Because checks and balances only run one way. The Legislative is above reproach, and the Executive may not—has no capability to—check or balance the Legislative.

That’s the new mantra of the Progressive-Democratic Party and its supporters, even though they lack the transparency to say so out loud.

Until a judge said so out loud. Thereby also deprecating another coequal branch’s ability to check and balance the Legislative.

The People Have Spoken

The tally is nearly completely in for Hong Kong’s Sunday vote for local offices.

Local broadcaster RTHK reported that pro-democracy parties took 390 out of 452 seats in the district council, or nearly 90%.
The polls closed with 71.2% of eligible voters casting a ballot, the election commission said, easily surpassing the figure of 47% in the last such vote in 2015.

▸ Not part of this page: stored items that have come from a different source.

/-! State.writeStatus -/

@[simp] theorem State.writeStatus_build (s : State) (v : Word) : (s.writeStatus v).build = s.build := rfl
@[simp] theorem State.writeStatus_dir (s : State) (v : Word) : (s.writeStatus v).dir = s.dir := rfl
@[simp] theorem State.writeStatus_irqEn (s : State) (v : Word) : (s.writeStatus v).irqEn = s.irqEn := rfl
@[simp] theorem State.writeStatus_srcBase (s : State) (v : Word) : (s.writeStatus v).srcBase = s.srcBase := rfl
@[simp] theorem State.writeStatus_dstBase (s : State) (v : Word) : (s.writeStatus v).dstBase = s.dstBase := rfl
@[simp] theorem State.writeStatus_busy (s : State) (v : Word) : (s.writeStatus v).busy = s.busy := rfl
@[simp] theorem State.writeStatus_done (s : State) (v : Word) :
    (s.writeStatus v).done = (s.done && !v.getLsbD 1) := rfl
@[simp] theorem State.writeStatus_inval (s : State) (v : Word) :
    (s.writeStatus v).inval = (s.inval && !v.getLsbD 2) := rfl
@[simp] theorem State.writeStatus_errv (s : State) (v : Word) :
    (s.writeStatus v).errv = (s.errv && !v.getLsbD 3) := rfl
@[simp] theorem State.writeStatus_errcode (s : State) (v : Word) :
    (s.writeStatus v).errcode = (if v.getLsbD 3 then 0#4 else s.errcode) := rfl
@[simp] theorem State.writeStatus_pixel (s : State) (v : Word) : (s.writeStatus v).pixel = s.pixel := rfl
@[simp] theorem State.writeStatus_lcmd (s : State) (v : Word) : (s.writeStatus v).lcmd = s.lcmd := rfl
@[simp] theorem State.writeStatus_scr (s : State) (v : Word) : (s.writeStatus v).scr = s.scr := rfl
@[simp] theorem State.writeStatus_mem (s : State) (v : Word) : (s.writeStatus v).mem = s.mem := rfl
@[simp] theorem State.writeStatus_faults (s : State) (v : Word) : (s.writeStatus v).faults = s.faults := rfl
@[simp] theorem State.writeStatus_refused (s : State) (v : Word) : (s.writeStatus v).refused = s.refused := rfl
@[simp] theorem State.writeStatus_rst (s : State) (v : Word) : (s.writeStatus v).rst = s.rst := rfl
@[simp] theorem State.writeStatus_invalO (s : State) (v : Word) : (s.writeStatus v).invalO = s.invalO := rfl
@[simp] theorem State.writeStatus_rdata (s : State) (v : Word) : (s.writeStatus v).rdata = s.rdata := rfl
@[simp] theorem State.writeStatus_prog (s : State) (v : Word) : (s.writeStatus v).prog = s.prog := rfl
@[simp] theorem State.writeStatus_hostPc (s : State) (v : Word) : (s.writeStatus v).hostPc = s.hostPc := rfl
@[simp] theorem State.writeStatus_names (s : State) (v : Word) : (s.writeStatus v).names = s.names := rfl
@[simp] theorem State.writeStatus_turns (s : State) (v : Word) : (s.writeStatus v).turns = s.turns := rfl
@[simp] theorem State.writeStatus_raced (s : State) (v : Word) : (s.writeStatus v).raced = s.raced := rfl
@[simp] theorem State.writeStatus_draws (s : State) (v : Word) : (s.writeStatus v).draws = s.draws := rfl

/-! State.reject -/

@[simp] theorem State.reject_build (s : State) (r : Reject) : (s.reject r).build = s.build := by
  unfold State.reject; split <;> rfl
@[simp] theorem State.reject_dir (s : State) (r : Reject) : (s.reject r).dir = s.dir := by
  unfold State.reject; split <;> rfl
@[simp] theorem State.reject_irqEn (s : State) (r : Reject) : (s.reject r).irqEn = s.irqEn := by
  unfold State.reject; split <;> rfl
@[simp] theorem State.reject_srcBase (s : State) (r : Reject) : (s.reject r).srcBase = s.srcBase := by
  unfold State.reject; split <;> rfl
@[simp] theorem State.reject_dstBase (s : State) (r : Reject) : (s.reject r).dstBase = s.dstBase := by
  unfold State.reject; split <;> rfl
@[simp] theorem State.reject_busy (s : State) (r : Reject) : (s.reject r).busy = s.busy := by
  unfold State.reject; split <;> rfl
@[simp] theorem State.reject_done (s : State) (r : Reject) : (s.reject r).done = s.done := by
  unfold State.reject; split <;> rfl
@[simp] theorem State.reject_inval (s : State) (r : Reject) : (s.reject r).inval = s.inval := by
  unfold State.reject; split <;> rfl
@[simp] theorem State.reject_errv (s : State) (r : Reject) : (s.reject r).errv = true := by
  unfold State.reject; split <;> simp_all
@[simp] theorem State.reject_errcode (s : State) (r : Reject) :
    (s.reject r).errcode = (if s.errv then s.errcode else r.code) := by
  unfold State.reject; split <;> simp_all
@[simp] theorem State.reject_pixel (s : State) (r : Reject) : (s.reject r).pixel = s.pixel := by
  unfold State.reject; split <;> rfl
@[simp] theorem State.reject_lcmd (s : State) (r : Reject) : (s.reject r).lcmd = s.lcmd := by
  unfold State.reject; split <;> rfl
@[simp] theorem State.reject_scr (s : State) (r : Reject) : (s.reject r).scr = s.scr := by
  unfold State.reject; split <;> rfl
@[simp] theorem State.reject_mem (s : State) (r : Reject) : (s.reject r).mem = s.mem := by
  unfold State.reject; split <;> rfl
@[simp] theorem State.reject_faults (s : State) (r : Reject) : (s.reject r).faults = s.faults := by
  unfold State.reject; split <;> rfl
@[simp] theorem State.reject_refused (s : State) (r : Reject) : (s.reject r).refused = s.refused := by
  unfold State.reject; split <;> rfl
@[simp] theorem State.reject_rst (s : State) (r : Reject) : (s.reject r).rst = s.rst := by
  unfold State.reject; split <;> rfl
@[simp] theorem State.reject_invalO (s : State) (r : Reject) : (s.reject r).invalO = s.invalO := by
  unfold State.reject; split <;> rfl
@[simp] theorem State.reject_rdata (s : State) (r : Reject) : (s.reject r).rdata = s.rdata := by
  unfold State.reject; split <;> rfl
@[simp] theorem State.reject_prog (s : State) (r : Reject) : (s.reject r).prog = s.prog := by
  unfold State.reject; split <;> rfl
@[simp] theorem State.reject_hostPc (s : State) (r : Reject) : (s.reject r).hostPc = s.hostPc := by
  unfold State.reject; split <;> rfl
@[simp] theorem State.reject_names (s : State) (r : Reject) : (s.reject r).names = s.names := by
  unfold State.reject; split <;> rfl
@[simp] theorem State.reject_turns (s : State) (r : Reject) : (s.reject r).turns = s.turns := by
  unfold State.reject; split <;> rfl
@[simp] theorem State.reject_raced (s : State) (r : Reject) : (s.reject r).raced = s.raced := by
  unfold State.reject; split <;> rfl
@[simp] theorem State.reject_draws (s : State) (r : Reject) : (s.reject r).draws = s.draws := by
  unfold State.reject; split <;> rfl

/-! State.accept -/

@[simp] theorem State.accept_build (s : State) (l : Latched) : (s.accept l).build = s.build := rfl
@[simp] theorem State.accept_dir (s : State) (l : Latched) : (s.accept l).dir = s.dir := rfl
@[simp] theorem State.accept_irqEn (s : State) (l : Latched) : (s.accept l).irqEn = s.irqEn := rfl
@[simp] theorem State.accept_srcBase (s : State) (l : Latched) : (s.accept l).srcBase = s.srcBase := rfl
@[simp] theorem State.accept_dstBase (s : State) (l : Latched) : (s.accept l).dstBase = s.dstBase := rfl
@[simp] theorem State.accept_busy (s : State) (l : Latched) : (s.accept l).busy = true := rfl
@[simp] theorem State.accept_done (s : State) (l : Latched) : (s.accept l).done = false := rfl
@[simp] theorem State.accept_inval (s : State) (l : Latched) : (s.accept l).inval = s.inval := rfl
@[simp] theorem State.accept_errv (s : State) (l : Latched) : (s.accept l).errv = s.errv := rfl
@[simp] theorem State.accept_errcode (s : State) (l : Latched) : (s.accept l).errcode = s.errcode := rfl
@[simp] theorem State.accept_pixel (s : State) (l : Latched) : (s.accept l).pixel = s.pixel := rfl
@[simp] theorem State.accept_lcmd (s : State) (l : Latched) : (s.accept l).lcmd = l := rfl
@[simp] theorem State.accept_scr (s : State) (l : Latched) : (s.accept l).scr = s.scr := rfl
@[simp] theorem State.accept_mem (s : State) (l : Latched) : (s.accept l).mem = s.mem := rfl
@[simp] theorem State.accept_faults (s : State) (l : Latched) : (s.accept l).faults = s.faults := rfl
@[simp] theorem State.accept_refused (s : State) (l : Latched) : (s.accept l).refused = s.refused := rfl
@[simp] theorem State.accept_rst (s : State) (l : Latched) : (s.accept l).rst = s.rst := rfl
@[simp] theorem State.accept_invalO (s : State) (l : Latched) : (s.accept l).invalO = s.invalO := rfl
@[simp] theorem State.accept_rdata (s : State) (l : Latched) : (s.accept l).rdata = s.rdata := rfl
@[simp] theorem State.accept_prog (s : State) (l : Latched) : (s.accept l).prog = s.prog := rfl
@[simp] theorem State.accept_hostPc (s : State) (l : Latched) : (s.accept l).hostPc = s.hostPc := rfl
@[simp] theorem State.accept_names (s : State) (l : Latched) : (s.accept l).names = s.names := rfl
@[simp] theorem State.accept_turns (s : State) (l : Latched) : (s.accept l).turns = s.turns := rfl
@[simp] theorem State.accept_raced (s : State) (l : Latched) : (s.accept l).raced = false := rfl
@[simp] theorem State.accept_draws (s : State) (l : Latched) : (s.accept l).draws = s.draws := rfl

Hong Kong’s Chief Executive Carrie Lam suggests

The government will certainly listen humbly to citizens’ opinions and reflect on them seriously[.]

Yeah. She’ll think about it.  But will it act accordingly? Keep in mind, as you cogitate on that question, that the Lam government is nothing but a Beijing satrap.

Gordon Chang, who often writes for The Wall Street Journal and contributes to Fox News, is optimistic:

This is political annihilation for Beijing and it’s going to have consequences that are going to reverberate not just in Hong Kong itself, but perhaps in China as well….

He has a warning, though:

Carrie Lam, the Hong Kong chief executive, she reports directly to Xi Jinping. She no longer has any freedom of action. If he tells her not to give ground, which is what he’s been doing for the last several months, then you’re going to see Hong Kong erupt because, you know, people have expressed their will.
If the political establishment doesn’t make concessions, then we don’t know where this will go, but we know that will become probably much more violent and the protests will become even larger[.]

Are Xi and his Communist Party of China government listening?  Yes, most carefully.  But they’ll likely draw the wrong lessons.  I think we do know where this will go, and it won’t be pleasant, although it will be brief. Tanks rolling against a fundamentally unarmed civilian population will see to that, as was demonstrated in Tiananmen Square a little bit ago.

The US and our putative allies need to become more overt in supporting the good people of Hong Kong.  The PRC has already welched on its handover commitment and its pretense of a one country, two systems policy.

The Republic of China is watching the degree of our resolve, too.

A Court Error

It seems the Hong Kong High Court messed up.  Recall that, last week, the court ruled Chief Executive Carrie Lam’s “emergency” rule barring Hong Kong citizens from wearing masks was illegal. Lam’s rule, the court ruled

infringed on fundamental rights more than was reasonably necessary.

Oops.

The court, having received its marching orders from Beijing, through Lam’s government corrected itself:

following an appeal from the government to freeze the ruling, the court agreed to grant a one-week suspension in view of the “highly exceptional circumstances that Hong Kong is currently facing,” local broadcaster RTHK reported.

Just in time for today’s nominally free local—district—elections (elections to the city’s legislature won’t be for another year).

Another Bout of Foolishness

Congressman Eric Swalwell (D, CA) was on the late-week talk show circuit complaining about President Donald Trump’s removal of Marie Yavonovitch from the position of Ambassador to Ukraine. It’s wrong, he insisted, to remove an ambassador for nakedly political reasons.

This is just ignorant, shockingly so from a Congressman.  An ambassador’s job is to represent our government, headed by our President, politically on the world stage, beginning in the nation to whom she’s our ambassador.  It’s an inherently political job.

It’s impossible to remove an ambassador from an inherently political position for any reason other than politics.